Nobody's actually going to be bothered to read this A/N, but can I just say that if you read this fic, please tell me what you think because I need as much feedback as I can get.
I kinda wrote this for fun, and I wasn't going to publish it at all, but here I am. Enjoy!
Wylan had never been particularly good with words. They ran off the page, jumbled together, twisting his mind into knots. So when words failed him, he used colour. He could spend hours painting and painting and painting, each brushstroke relaxing him. Art was his escape. He could write stories with only a paintbrush and a canvas and paint.
And music, too. What he couldn't convey with those hateful words, he played on his flute, letting the soft sounds ring around his head.

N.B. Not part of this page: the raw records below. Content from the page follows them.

/-- Steps that change memory's form at all: a store to an object's first byte, on a memory in canonical form. -/
theorem test_meets_StepsKeepMemoryForm :
    Memory.wf (objBase 0 1).mem = true ∧ (match step (objBase 0 1) with | .next _ => true | _ => false) = true := by decide +kernel

theorem test_meets_DecodeEncodes : decodeWord 0x8A413FC0 = .ok (true, .lis 1 0x3FC0) := rfl

/-- A stage that passes and one that acts; vectors in order. -/
theorem test_meets_PopsAndCascades_pass :
    let t := match exec (.vadd 3 1 2 1) base with | .next t => t | _ => base
    let v := t.core.vout.getD { d := 0, t := 0, tag := 0, mask := 0, merge := false, old := {}, lat := 0, flags := 0, count := 0 }
    let t0 := t.onCore fun k => { k with pend := k.pend.take (k.pend.length - v.ops), vout := none }
    stageOp 0 = none ∧ (Instr.cascadeExtension 0 1 0 1 false true).wf = true ∧ t.core.vout.isSome = true ∧
    (match t0.stage v 0 0 false with
      | .ok x => (match x.2.stage x.1 1 1 true with | .ok _ => true | .error _ => false)
      | .error _ => false) = true ∧
    (∀ p ∈ stageOps, stageOp (BitVec.ofNat 5 p.1) = some p.2) := by decide +kernel

/-- The overflow object of 2 MiB on eleven pages: the first slots past spill memory and carve-out, one past its extent, a dead handle. -/
def ovfBase : State :=
  let d : Desc := ((objDesc 0 1).set 448 48 0x200000).set 64 32 0x80000
  let s : State := { objBase 0 1 with
    descs := [(5, d)]
    phys := (List.range 32).map fun n => (n, { en := true })
    mem := [(0x100000, 0x01), (0x100002, 0x11)] ++ (List.range 11).flatMap fun i =>
      [(0x110000 + 8 * i, (0x8F : BitVec 8)), (0x110002 + 8 * i, BitVec.ofNat 8 (0x20 + i))] }
  s.onCore fun c => { c with arch := { c.arch with ovfptr := handle5 } }

theorem test_meets_RowAndSpillWords_overflow :
    let s := ovfBase
    let c := s.core
    let D := s.desc handle5
    let q := c.requester s.pkg .spill
    let sp (l : List (Nat × Nat)) : List Served := l.flatMap fun p => s.span handle5 D none p.1 p.2
    let one := [(64 * 4096, 64)]
    let two := [(8 * (0x80000 + 64), 8), (8 * (0x90000 + 512 * 64), 4096)]
    let key (y : Served) : Nat := match y with | .ok x _ => lineSector x.line | _ => 0
    let bad := ovfBase.onCore fun c => { c with arch := { c.arch with ovfptr := handle5 + 0x1000 } }
    c.isSys = false ∧ c.arch.ovfptr = handle5 ∧ handle5 ≠ 0 ∧ hHome handle5 = s.pkg ∧ c.tk.carve = 0 ∧ c.pinOf handle5 = none ∧
    isOk (s.resolveOvf handle5 false 4096 one) = true ∧ isOk (s.resolveOvf handle5 true 4096 one) = true ∧
    isOk (s.resolveOvf handle5 false 0x10040 two) = true ∧ isOk (s.resolveOvf handle5 true 0x10040 two) = true ∧
    ((sp one).map key).Nodup ∧ ((sp two).map key).Nodup ∧
    ((sp one ++ sp two).all fun y => match y with
      | .ok x we => we && x.home == 1 && !x.comp && paSpace x.pa != 2 && s.sectorOk x && !s.refusedAt c.id x &&
        s.migrated x.line == (x.line, false)
      | _ => false) = true ∧
    s.violation q handle5 (some 1) = none ∧ s.violation q handle5 (some 2) = none ∧
    8 * D.extent < 8 * (0x90000 + 512 * 0xFFFF) + 4096 ∧ (s.violation q (handle5 + 0x1000) (some 2)).isSome = true ∧
    bad.core.arch.ovfptr = handle5 + 0x1000 ∧ (∀ i ∈ [Instr.sld 55 4096, .sst 55 4096, .vsld 55 64, .vsst 55 64], i.wf = true) ∧
    c.tk.rows ≤ 8191 + 1 := by decide +kernel

/-- A tile of each kind with its smallest size; a mask whose kept rows are those stored. -/
theorem test_meets_WaveletResults_values :
    let w (k : WKind) : WCmd := { kind := k, s := 0, T := 8, src := 0, dst := 4, n := 2, L := 1, k := 2, pres := 3, vfmt := 0,
                                  wth := Vector.replicate 8 0, got := [(0, {}), (1, {})] }
    tileOk 2 1 = true ∧ tileOk 128 7 = true ∧
    (∀ k ∈ [WKind.wfwd, .wst, .wstc, .wexp, .winv, .wbias], (w k).kind = k ∧ tileOk (w k).n (w k).L = true ∧
      (w k).k = rank (fun j => (w k).pres.getLsbD j) (w k).n) := by decide +kernel

/-- A row of each timing enters the array: plain and under the sequencer, at the first pass and later. -/
theorem test_meets_MatrixMultiply_rows :
    let m : MCmd := { mulCmd with mrows := 128, passes := 16, left := 128 }
    let t : MCmd := { m with tile := true, sigma := 300, pass := 15 }
    (∀ c ∈ [m, t], ({ base.core with mcmds := [c] } : Core).mcmds = [c] ∧ c.kind = .mul ∧ c.left ≠ 0 ∧ (pairOf c.mfmt).isSome = true ∧
      15 < c.passes ∧ 127 < c.mrows ∧ c.mrows ≤ 128) ∧
    m.tile = false ∧ t.tile = true ∧ 0 < t.sigma ∧ t.pass = 15 ∧ t.sigma + 127 = 427 := by decide +kernel

theorem test_meets_MatrixStatusAndEvents_more :
    let dr : MCmd := { mulCmd with kind := .drain }
    let z : MCmd := { mulCmd with kind := .zero, push := none }
    let s (m : MCmd) : State := base.onCore fun c => { c with mcmds := [m] }
    let q : MTile := { seq := 7, next := 0, total := 2, sigma := 100, slot := 63, mfmt := 0, hnd := 0, n0 := 0, k0 := 0 }
    let m (st : SlotState) : State := base.onCore fun c => { c with mtile := some q, arch := { c.arch with slots := c.arch.slots.set 63 { state := st } } }
    (s dr).core.mcmds.find? (fun m => m.seq = 7) = some dr ∧ dr.kind = .drain ∧ dr.push = some 2 ∧ dr.flags = [] ∧ (s dr).core.held = false ∧
    (s z).core.mcmds = [z] ∧ z.kind = .zero ∧ z.start + 1 ≤ 100 ∧
    (∀ st ∈ [SlotState.ready, .failed], (m st).core.mtile = some q ∧ q.sigma ≤ (m st).cycle ∧ (m st).core.state = .running ∧
      ((m st).core.slot (q.slot + q.next % 2)).state = st) ∧ q.next + 1 < q.total ∧ (classB q.mfmt).isSome = true ∧
    (m .ready).core.granShort ((q.slot + (q.next + 1) % 2) % 64) (imageRows (mfBf q.mfmt)) = false := by decide +kernel

/-- A die whose L2 holds new requests after a rebase. -/
def holding (s : State) : State := { s with dies := s.dies.set 0 { s.die 0 with holdTo := s.cycle + 65 } }

theorem test_meets_HandleFaultsAndQueries_more :
    let s := objBase 0 1
    let q : AtomicReq := { core := 0, addr := 0x200004 + 2 ^ 46, width := 32, fmt := 0, op := .add, operand := 1, newVal := 0, ret := true, dest := 5, home := 1 }
    let x : Sector := ⟨q.addr / 64 * 64, q.home, false⟩
    s.l2Holds s.core.id = false ∧ (holding s).l2Holds 0 = true ∧ s.leaving = [] ∧ s.sectorOk x = true ∧ s.refusedAt q.core x = false ∧
    s.migrated x.line = (x.line, false) := by decide +kernel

And if he could write with art, he could speak with music, the notes saying more than his own broken words ever could.
He saw the whole world like that: a flurry of colour and sound buzzing around in the air. And now, he looked around at the people who surrounded him, and he wondered about their colours and their sounds.
Kaz was black and grey. It wasn't just his black suit and his black gloves - it was his grating voice like stones rubbing together, his soul like the dark concrete walls of an impenetrable prison. He was closed off and secretive; everything he did was dark and mysterious and unpredictable, each thought hiding unseen in the shadows. He was a shadowy man in general, with his dangerous jobs and secretive past. He took the mask of blackness around with him, an unlighted maze of twists and turns and unseen directions, covering his mind like a hazy web. Nobody could get through that maze. He was surrounded by stories built around the grey smog of Ketterdam, the murky black water that ran through the canals. Yes, exactly like canal water - impossible to see through, full of foul things, and very likely to kill you.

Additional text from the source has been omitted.